DATASET RECORDS.
================

-- ==== Sys2Proof/Machine/Ops.lean ====
section
/-! DEFINITION. The named operations over memory, registers, the call stack, the latch and the cycle
(spec/20_memory.md R50 to R57, spec/40_step_cycle.md R90 to R99, spec/60_exceptions.md R213). -/

namespace Sys2Proof.Machine

/-! ### Memory (R30, R50) -/

/-- What an address that memory does not list reads as: its value after a reset with the default `FONT`, a byte of the
table below 0x050 and 0 above (R33). Memory after a reset with another `FONT` lists the bytes that differ
(`State.resetWith`), so that this choice of a base line excludes no contents of memory (notes/assumptions/2). -/
def Memory.unlisted (a : Nat) : Byte := if a < Config.fontSize then fontTable.getD a 0 else 0

/-- One byte of memory. -/
def Memory.read : Memory → Nat → Byte
  | [], a => Memory.unlisted a
  | (k, b) :: m, a => if k = a then b else Memory.read m a

/-- Store one byte, keeping the canonical form: an entry that would equal the unlisted value is not listed. -/
def Memory.write : Memory → Nat → Byte → Memory
  | [], a, b => if b = Memory.unlisted a then [] else [(a, b)]
  | (k, c) :: m, a, b =>
    if a < k then
      if b = Memory.unlisted a then (k, c) :: m else (a, b) :: (k, c) :: m
    else if a = k then
      if b = Memory.unlisted a then m else (a, b) :: m
    else (k, c) :: Memory.write m a b

/-- The canonical form from address `lo` on: strictly rising, inside the 4096 bytes, no entry equal to the unlisted value. -/
def Memory.wfFrom : Nat → Memory → Bool
  | _, [] => true
  | lo, (a, b) :: m =>
    decide (lo ≤ a) && decide (a < Config.memSize) && (b != Memory.unlisted a) && Memory.wfFrom (a + 1) m

/-- The canonical form of memory. -/
def Memory.wf (m : Memory) : Bool := Memory.wfFrom 0 m

/-- Store a byte sequence at consecutive addresses from `a` (R245). -/
def Memory.writeList : Memory → Nat → List Byte → Memory
  | m, _, [] => m
  | m, a, b :: bs => Memory.writeList (Memory.write m a b) (a + 1) bs

/-- Memory after reset with the parameter `FONT` (R33): the font from `FONT_BASE` on, every other byte 0. -/
def Memory.withFont (font : Font) : Memory := Memory.writeList State.reset.mem Config.fontBase font.bytes

/-- The core right after reset with the parameter `FONT` (R7, R33, R34). `State.reset` is the one with the default. -/
def State.resetWith (font : Font) : State := { State.reset with mem := Memory.withFont font }

/-- `MemRead(addr, 1)` (R10, R55). -/
def State.readByte (s : State) (a : Addr) : Byte := s.mem.read a.toNat

/-- `MemWrite(addr, 1, v)` (R10, R55). -/
def State.writeByte (s : State) (a : Addr) (b : Byte) : State := { s with mem := s.mem.write a.toNat b }

/-! ### Registers and timers (R10, R20, R22, R23, R25) -/

/-- `V[r]`. -/
def State.getV (s : State) (r : Reg) : Byte := s.v[r.toNat]'r.isLt

/-- `V[r] <- b`. -/
def State.setV (s : State) (r : Reg) (b : Byte) : State := { s with v := s.v.set r.toNat b r.isLt }

/-- `I <- w`. -/
def State.setIndex (s : State) (w : Word) : State := { s with index := w }

/-- `pc <- target`. -/
def State.setPc (s : State) (target : Word) : State := { s with pc := target }

/-- `DT <- b`. -/
def State.setDt (s : State) (b : Byte) : State := { s with dt := b }

/-- `ST <- b`. -/
def State.setSt (s : State) (b : Byte) : State := { s with st := b }

/-! ### The framebuffer and its dirty flag (R27, R28) -/

/-- `FB[row][col]`. -/
def Framebuffer.pixel (fb : Framebuffer) (row : Fin 32) (col : Fin 64) : Bool := fb[row][col]

/-- `FB[row][col] <- p`. -/
def Framebuffer.setPixel (fb : Framebuffer) (row : Fin 32) (col : Fin 64) (p : Bool) : Framebuffer :=
  fb.set row (fb[row].set col p)

/-- All 2048 pixels 0 (R171). -/
def Framebuffer.clear : Framebuffer := Vector.replicate 32 (Vector.replicate 64 false)

/-- Replace the picture, and set `DIRTY` if `mutated`; `DIRTY` is never cleared here (R28, R174). -/
def State.setPicture (s : State) (fb : Framebuffer) (mutated : Bool) : State :=
  { s with fb := fb, dirty := s.dirty || mutated }

/-! ### The keyboard flags (R26) -/

/-- `KEYS[k]`. -/
def State.keyPressed (s : State) (k : Nibble) : Bool := s.keys[k.toNat]'k.isLt

/-- `KEYS[k] <- p`; only a command of the host does this (R40). -/
def State.setKey (s : State) (k : Nibble) (p : Bool) : State := { s with keys := s.keys.set k.toNat p k.isLt }

/-! ### The call stack (R24) -/

/-- Push a return address (R112), or `none` when all 16 slots are in use. -/
def State.push? (s : State) (a : Word) : Option State :=
  if h : s.sp.val < 16 then
    some { s with stack := s.stack.set s.sp.val a h, sp := ⟨s.sp.val + 1, by omega⟩ }
  else none

/-- Pop a return address (R110): the address and the state with `SP` one lower, the slot keeping its value; `none` when
the stack is empty. -/
def State.pop? (s : State) : Option (Word × State) :=
  if h : 0 < s.sp.val then
    some (s.stack[s.sp.val - 1]'(by omega), { s with sp := ⟨s.sp.val - 1, by omega⟩ })
  else none

/-! ### The fault latch (R29, R213) -/

/-- The latch as `raise` leaves it, with PC at `pc0`: every write the step made is undone, in practice the advance of PC
alone (R213). No mode changes, nothing is pushed, control goes nowhere. -/
def State.raise (s : State) (cause : FaultCause) (pc0 op : Word) : State :=
  { s with pc := pc0, fault := cause, faultPc := pc0, faultOp := op }

/-- `pc0`, seen from the execute phase, in which PC holds `pc0 + 2` (R23, R93; notes/assumptions/4). -/
def State.pc0 (s : State) : Word := s.pc - 2

/-- `raise` of an instruction `op` in its execute phase: TAKING the fault (R213). -/
def State.raiseInstr (s : State) (cause : FaultCause) (op : Word) : State := s.raise cause s.pc0 op

/-! ### The cycle (R90) -/

/-- The sticky check of R214: the latch holds a fault. -/
def State.latched (s : State) : Bool := s.fault != .none

/-- The fetch guard of R91: no instruction can be fetched at PC. -/
def State.pcOverflows (s : State) : Bool := decide (0x0FFF ≤ s.pc.toNat)

/-- The word at PC, the byte at the lower address high (R52, R92). Called with `pc <= 0x0FFE` only, so that neither
address is reduced (R57). -/
def State.fetchWord (s : State) : Word :=
  wordOfBytes (s.readByte (s.pc.setWidth 12)) (s.readByte ((s.pc + 1).setWidth 12))

/-- `pc <- pc0 + 2`, before decode (R93). -/
def State.advance (s : State) : State := { s with pc := s.pc + 2 }

/-- A skip adds 2 to the already advanced PC when its condition holds (R118). -/
def State.skipIf (s : State) (taken : Bool) : State := { s with pc := if taken then s.pc + 2 else s.pc }

/-- A timer one lower, to a floor of 0 (R99). -/
def timerTick (b : Byte) : Byte := if b = 0 then 0 else b - 1

/-- The decrement of both timers (R99). -/
def State.tick (s : State) : State := { s with dt := timerTick s.dt, st := timerTick s.st }

/-- The post-execute phase: the timers are decremented in a step that did not raise (R99, R213). -/
def State.postExecute (s : State) : State := if s.latched then s else s.tick

/-- The post-execute phase of a step whose execute phase answered a next state. -/
def finish : Host.Outcome State Fault Refusal → Host.Outcome State Fault Refusal
  | .next t => .next t.postExecute
  | .fault r => .fault r
  | .refused r => .refused r

/-- `report Unknown(op)` writes no state (R10, R96, R218); the event is the step's result (`stepResult`). -/
def State.reportUnknown (s : State) (_op : Word) : State := s

/-- The execute phase of a word that is no row of the opcode map (R96): a report and no write. -/
def execUnknown (op : Word) (s : State) : Host.Outcome State Fault Refusal := .next (s.reportUnknown op)

/-! ### Where the host places an instruction for the next step -/

/-- The state with the latch clear and PC where a fetch can happen: what the fetch needs (R90, R91). A state that can
fetch is returned as it is. -/
def State.fetchable (s : State) : State :=
  let t := if s.latched then { s with fault := .none, faultPc := 0, faultOp := 0 } else s
  if s.pcOverflows then t.setPc (BitVec.ofNat 16 Config.progBase) else t

/-- The instruction word at PC replaced by `op`, big-endian (R52). -/
def State.placeWord (s : State) (op : Word) : State :=
  (s.writeByte (s.pc.setWidth 12) (highByte op)).writeByte ((s.pc + 1).setWidth 12) (lowByte op)

end Sys2Proof.Machine
end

================

EXERCISE. Whenever a line of the data includes "phase", copy that line.

SOLUTION TO THIS PROBLEM.
/-- `pc0`, seen from the execute phase, in which PC holds `pc0 + 2` (R23, R93; notes/assumptions/4). -/
/-- `raise` of an instruction `op` in its execute phase: TAKING the fault (R213). -/
/-- The post-execute phase: the timers are decremented in a step that did not raise (R99, R213). -/
/-- The post-execute phase of a step whose execute phase answered a next state. -/
/-- The execute phase of a word that is no row of the opcode map (R96): a report and no write. -/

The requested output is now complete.